Another, particularly expediently constructed, quadrupole attenuation is a concentric line according to FIG. 3. In this case, a conductor 30 carrying a current contaminated with interference waves has a thin ceramic layer 31 (e.g. barium fitanate v = 10,000) onto which a thin silver coating 32 is vapor-deposited or burned. The wave resistance of such a filter element with a diameter of the conductor 30 of 6 mm (75 Amp) and a barium titanate layer of 0.5 mm is -0.1 ohms, the reflection factor of such a quadrupole 99 connected in series in a line with a wave resistance of 60 ohms , 6 "/,).

The length of the concentric line results for a lower limit frequency of 3.5 MI-lz to 220 cm, so it remains within the limit. the dimensions of the previously common suppressors, but is much simpler in its construction and also has a much smaller volume than this.

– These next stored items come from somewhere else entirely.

-- ==== Sys2Proof/Laws/State.lean ====
section
/-! SUPPORT. One lemma per field per update of the state, and how updates and reads of one block meet. -/

namespace Sys2Proof.Machine

@[simp] theorem withPhase_phase (s : State) (x) : (s.withPhase x).phase = x := rfl
@[simp] theorem withPhase_storeInvalid (s : State) (x) : (s.withPhase x).storeInvalid = s.storeInvalid := rfl
@[simp] theorem withPhase_shows (s : State) (x) : (s.withPhase x).shows = s.shows := rfl
@[simp] theorem withPhase_seat (s : State) (x) : (s.withPhase x).seat = s.seat := rfl
@[simp] theorem withPhase_board (s : State) (x) : (s.withPhase x).board = s.board := rfl
@[simp] theorem withPhase_reel (s : State) (x) : (s.withPhase x).reel = s.reel := rfl
@[simp] theorem withPhase_notice (s : State) (x) : (s.withPhase x).notice = s.notice := rfl
@[simp] theorem withPhase_chime (s : State) (x) : (s.withPhase x).chime = s.chime := rfl
@[simp] theorem withPhase_house (s : State) (x) : (s.withPhase x).house = s.house := rfl
@[simp] theorem withPhase_journal (s : State) (x) : (s.withPhase x).journal = s.journal := rfl
@[simp] theorem withPhase_link (s : State) (x) : (s.withPhase x).link = s.link := rfl
@[simp] theorem withPhase_ports (s : State) (x) : (s.withPhase x).ports = s.ports := rfl
@[simp] theorem withPhase_policy (s : State) (x) : (s.withPhase x).policy = s.policy := rfl
@[simp] theorem withPhase_store (s : State) (x) : (s.withPhase x).store = s.store := rfl
@[simp] theorem withPhase_pending (s : State) (x) : (s.withPhase x).pending = s.pending := rfl
@[simp] theorem withPhase_twice (s : State) (x y) : (s.withPhase x).withPhase y = s.withPhase y := rfl

@[simp] theorem withStoreInvalid_phase (s : State) (x) : (s.withStoreInvalid x).phase = s.phase := rfl
@[simp] theorem withStoreInvalid_storeInvalid (s : State) (x) : (s.withStoreInvalid x).storeInvalid = x := rfl
@[simp] theorem withStoreInvalid_shows (s : State) (x) : (s.withStoreInvalid x).shows = s.shows := rfl
@[simp] theorem withStoreInvalid_seat (s : State) (x) : (s.withStoreInvalid x).seat = s.seat := rfl
@[simp] theorem withStoreInvalid_board (s : State) (x) : (s.withStoreInvalid x).board = s.board := rfl
@[simp] theorem withStoreInvalid_reel (s : State) (x) : (s.withStoreInvalid x).reel = s.reel := rfl
@[simp] theorem withStoreInvalid_notice (s : State) (x) : (s.withStoreInvalid x).notice = s.notice := rfl
@[simp] theorem withStoreInvalid_chime (s : State) (x) : (s.withStoreInvalid x).chime = s.chime := rfl
@[simp] theorem withStoreInvalid_house (s : State) (x) : (s.withStoreInvalid x).house = s.house := rfl
@[simp] theorem withStoreInvalid_journal (s : State) (x) : (s.withStoreInvalid x).journal = s.journal := rfl
@[simp] theorem withStoreInvalid_link (s : State) (x) : (s.withStoreInvalid x).link = s.link := rfl
@[simp] theorem withStoreInvalid_ports (s : State) (x) : (s.withStoreInvalid x).ports = s.ports := rfl
@[simp] theorem withStoreInvalid_policy (s : State) (x) : (s.withStoreInvalid x).policy = s.policy := rfl
@[simp] theorem withStoreInvalid_store (s : State) (x) : (s.withStoreInvalid x).store = s.store := rfl
@[simp] theorem withStoreInvalid_pending (s : State) (x) : (s.withStoreInvalid x).pending = s.pending := rfl
@[simp] theorem withStoreInvalid_twice (s : State) (x y) : (s.withStoreInvalid x).withStoreInvalid y = s.withStoreInvalid y := rfl

@[simp] theorem withShows_phase (s : State) (x) : (s.withShows x).phase = s.phase := rfl
@[simp] theorem withShows_storeInvalid (s : State) (x) : (s.withShows x).storeInvalid = s.storeInvalid := rfl
@[simp] theorem withShows_shows (s : State) (x) : (s.withShows x).shows = x := rfl
@[simp] theorem withShows_seat (s : State) (x) : (s.withShows x).seat = s.seat := rfl
@[simp] theorem withShows_board (s : State) (x) : (s.withShows x).board = s.board := rfl
@[simp] theorem withShows_reel (s : State) (x) : (s.withShows x).reel = s.reel := rfl
@[simp] theorem withShows_notice (s : State) (x) : (s.withShows x).notice = s.notice := rfl
@[simp] theorem withShows_chime (s : State) (x) : (s.withShows x).chime = s.chime := rfl
@[simp] theorem withShows_house (s : State) (x) : (s.withShows x).house = s.house := rfl
@[simp] theorem withShows_journal (s : State) (x) : (s.withShows x).journal = s.journal := rfl
@[simp] theorem withShows_link (s : State) (x) : (s.withShows x).link = s.link := rfl
@[simp] theorem withShows_ports (s : State) (x) : (s.withShows x).ports = s.ports := rfl
@[simp] theorem withShows_policy (s : State) (x) : (s.withShows x).policy = s.policy := rfl
@[simp] theorem withShows_store (s : State) (x) : (s.withShows x).store = s.store := rfl
@[simp] theorem withShows_pending (s : State) (x) : (s.withShows x).pending = s.pending := rfl
@[simp] theorem withShows_twice (s : State) (x y) : (s.withShows x).withShows y = s.withShows y := rfl

@[simp] theorem withSeat_phase (s : State) (x) : (s.withSeat x).phase = s.phase := rfl
@[simp] theorem withSeat_storeInvalid (s : State) (x) : (s.withSeat x).storeInvalid = s.storeInvalid := rfl
@[simp] theorem withSeat_shows (s : State) (x) : (s.withSeat x).shows = s.shows := rfl
@[simp] theorem withSeat_seat (s : State) (x) : (s.withSeat x).seat = x := rfl
@[simp] theorem withSeat_board (s : State) (x) : (s.withSeat x).board = s.board := rfl
@[simp] theorem withSeat_reel (s : State) (x) : (s.withSeat x).reel = s.reel := rfl
@[simp] theorem withSeat_notice (s : State) (x) : (s.withSeat x).notice = s.notice := rfl
@[simp] theorem withSeat_chime (s : State) (x) : (s.withSeat x).chime = s.chime := rfl
@[simp] theorem withSeat_house (s : State) (x) : (s.withSeat x).house = s.house := rfl
@[simp] theorem withSeat_journal (s : State) (x) : (s.withSeat x).journal = s.journal := rfl
@[simp] theorem withSeat_link (s : State) (x) : (s.withSeat x).link = s.link := rfl
@[simp] theorem withSeat_ports (s : State) (x) : (s.withSeat x).ports = s.ports := rfl
@[simp] theorem withSeat_policy (s : State) (x) : (s.withSeat x).policy = s.policy := rfl
@[simp] theorem withSeat_store (s : State) (x) : (s.withSeat x).store = s.store := rfl
@[simp] theorem withSeat_pending (s : State) (x) : (s.withSeat x).pending = s.pending := rfl
@[simp] theorem withSeat_twice (s : State) (x y) : (s.withSeat x).withSeat y = s.withSeat y := rfl

@[simp] theorem withBoard_phase (s : State) (x) : (s.withBoard x).phase = s.phase := rfl
@[simp] theorem withBoard_storeInvalid (s : State) (x) : (s.withBoard x).storeInvalid = s.storeInvalid := rfl
@[simp] theorem withBoard_shows (s : State) (x) : (s.withBoard x).shows = s.shows := rfl
@[simp] theorem withBoard_seat (s : State) (x) : (s.withBoard x).seat = s.seat := rfl
@[simp] theorem withBoard_board (s : State) (x) : (s.withBoard x).board = x := rfl
@[simp] theorem withBoard_reel (s : State) (x) : (s.withBoard x).reel = s.reel := rfl
@[simp] theorem withBoard_notice (s : State) (x) : (s.withBoard x).notice = s.notice := rfl
@[simp] theorem withBoard_chime (s : State) (x) : (s.withBoard x).chime = s.chime := rfl
@[simp] theorem withBoard_house (s : State) (x) : (s.withBoard x).house = s.house := rfl
@[simp] theorem withBoard_journal (s : State) (x) : (s.withBoard x).journal = s.journal := rfl
@[simp] theorem withBoard_link (s : State) (x) : (s.withBoard x).link = s.link := rfl
@[simp] theorem withBoard_ports (s : State) (x) : (s.withBoard x).ports = s.ports := rfl
@[simp] theorem withBoard_policy (s : State) (x) : (s.withBoard x).policy = s.policy := rfl
@[simp] theorem withBoard_store (s : State) (x) : (s.withBoard x).store = s.store := rfl
@[simp] theorem withBoard_pending (s : State) (x) : (s.withBoard x).pending = s.pending := rfl
@[simp] theorem withBoard_twice (s : State) (x y) : (s.withBoard x).withBoard y = s.withBoard y := rfl

@[simp] theorem withReel_phase (s : State) (x) : (s.withReel x).phase = s.phase := rfl
@[simp] theorem withReel_storeInvalid (s : State) (x) : (s.withReel x).storeInvalid = s.storeInvalid := rfl
@[simp] theorem withReel_shows (s : State) (x) : (s.withReel x).shows = s.shows := rfl
@[simp] theorem withReel_seat (s : State) (x) : (s.withReel x).seat = s.seat := rfl
@[simp] theorem withReel_board (s : State) (x) : (s.withReel x).board = s.board := rfl
@[simp] theorem withReel_reel (s : State) (x) : (s.withReel x).reel = x := rfl
@[simp] theorem withReel_notice (s : State) (x) : (s.withReel x).notice = s.notice := rfl
@[simp] theorem withReel_chime (s : State) (x) : (s.withReel x).chime = s.chime := rfl
@[simp] theorem withReel_house (s : State) (x) : (s.withReel x).house = s.house := rfl
@[simp] theorem withReel_journal (s : State) (x) : (s.withReel x).journal = s.journal := rfl
@[simp] theorem withReel_link (s : State) (x) : (s.withReel x).link = s.link := rfl
@[simp] theorem withReel_ports (s : State) (x) : (s.withReel x).ports = s.ports := rfl
@[simp] theorem withReel_policy (s : State) (x) : (s.withReel x).policy = s.policy := rfl
@[simp] theorem withReel_store (s : State) (x) : (s.withReel x).store = s.store := rfl
@[simp] theorem withReel_pending (s : State) (x) : (s.withReel x).pending = s.pending := rfl
@[simp] theorem withReel_twice (s : State) (x y) : (s.withReel x).withReel y = s.withReel y := rfl

@[simp] theorem withNotice_phase (s : State) (x) : (s.withNotice x).phase = s.phase := rfl
@[simp] theorem withNotice_storeInvalid (s : State) (x) : (s.withNotice x).storeInvalid = s.storeInvalid := rfl
@[simp] theorem withNotice_shows (s : State) (x) : (s.withNotice x).shows = s.shows := rfl
@[simp] theorem withNotice_seat (s : State) (x) : (s.withNotice x).seat = s.seat := rfl
@[simp] theorem withNotice_board (s : State) (x) : (s.withNotice x).board = s.board := rfl
@[simp] theorem withNotice_reel (s : State) (x) : (s.withNotice x).reel = s.reel := rfl
@[simp] theorem withNotice_notice (s : State) (x) : (s.withNotice x).notice = x := rfl
@[simp] theorem withNotice_chime (s : State) (x) : (s.withNotice x).chime = s.chime := rfl
@[simp] theorem withNotice_house (s : State) (x) : (s.withNotice x).house = s.house := rfl
@[simp] theorem withNotice_journal (s : State) (x) : (s.withNotice x).journal = s.journal := rfl
@[simp] theorem withNotice_link (s : State) (x) : (s.withNotice x).link = s.link := rfl
@[simp] theorem withNotice_ports (s : State) (x) : (s.withNotice x).ports = s.ports := rfl
@[simp] theorem withNotice_policy (s : State) (x) : (s.withNotice x).policy = s.policy := rfl
@[simp] theorem withNotice_store (s : State) (x) : (s.withNotice x).store = s.store := rfl
@[simp] theorem withNotice_pending (s : State) (x) : (s.withNotice x).pending = s.pending := rfl
@[simp] theorem withNotice_twice (s : State) (x y) : (s.withNotice x).withNotice y = s.withNotice y := rfl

Such four-pole damping find z. B. in alternator circuits of motor vehicles according to F i g. 4 Use. There the armature of a direct current generator with an output of 600 watts at 12 volts nominal voltage init -35, its field winding with 36 and a resistor connected in series with the field winding with 37 . A cooperating with the machine regulator switch comprises regulator contacts 38, 39, 40, a voltage coil 41, a Stroinspule 42 and switch contacts 43, 44. When the switch contacts 43, 44 are closed, a current flows from the alternator in a battery 45, over a four-pole damping pole 46, which is switched on between the switch 43, 44 and the battery 45 and as a concentric line as shown in FIG. 3 is formed with a length of 20 cm. The generally long line between switch 43, 44 and battery 45 is freed from interfering high-frequency oscillations by quadrupole 46, which may be caused by opening and closing sparks between switch contacts 43, 44 or regulator contacts 38, 39 and 40. With such an arrangement, the screen effectively extends far into the GHz range.

Claims (2)

Claims: 1. Device for filtering the outgoing from an electrical interference source and transmitted to a line floch frequency interference waves, in particular for interference suppression of motor vehicles, characterized in that in the outgoing line from the interference source in the immediate vicinity of the interference source a quadrupole is switched, the wave resistance of that of the line differs by two orders of magnitude or more. 2. Device according to claim 1, characterized indicates overall that the quadrupole with (resistive, magnetic, dielectric) is associated losses. 3. Device according to claim 1 and 2, characterized by its use in a spark plug connector (F i g. 1) which is provided with a metal jacket (11) and is designed as a quadrupole with a high wave resistance in the course of a spark plug connection line. 4. Device according to claim 3, characterized in that the quadrupole is designed as a helical conductor (12) with a shield (11) . 5. A device according to claim 3, characterized - in that the Weiidelleiter (12) is wound on a ferrite core. 6. Device according to claim 4 and 5, characterized in that the twisted helix (12) is built into an insulating sleeve (10) whose cavities, which are not filled by the helical conductor, are filled with casting resin (16) . 7. Device according to claim 1, characterized by a quadrupole formed as a straight concentric line (F i g. 3). - 8. Device according to claim 1, characterized by a quadrupole formed as a ribbon line (F i g. 2). 9, device according to claim 7 and 8, characterized. that the quadrupole contains a dielectric with a high dielectric constant. 10. Device according to claim 9, characterized by a quadrupole whose dielectric is afflicted with high dielectric losses.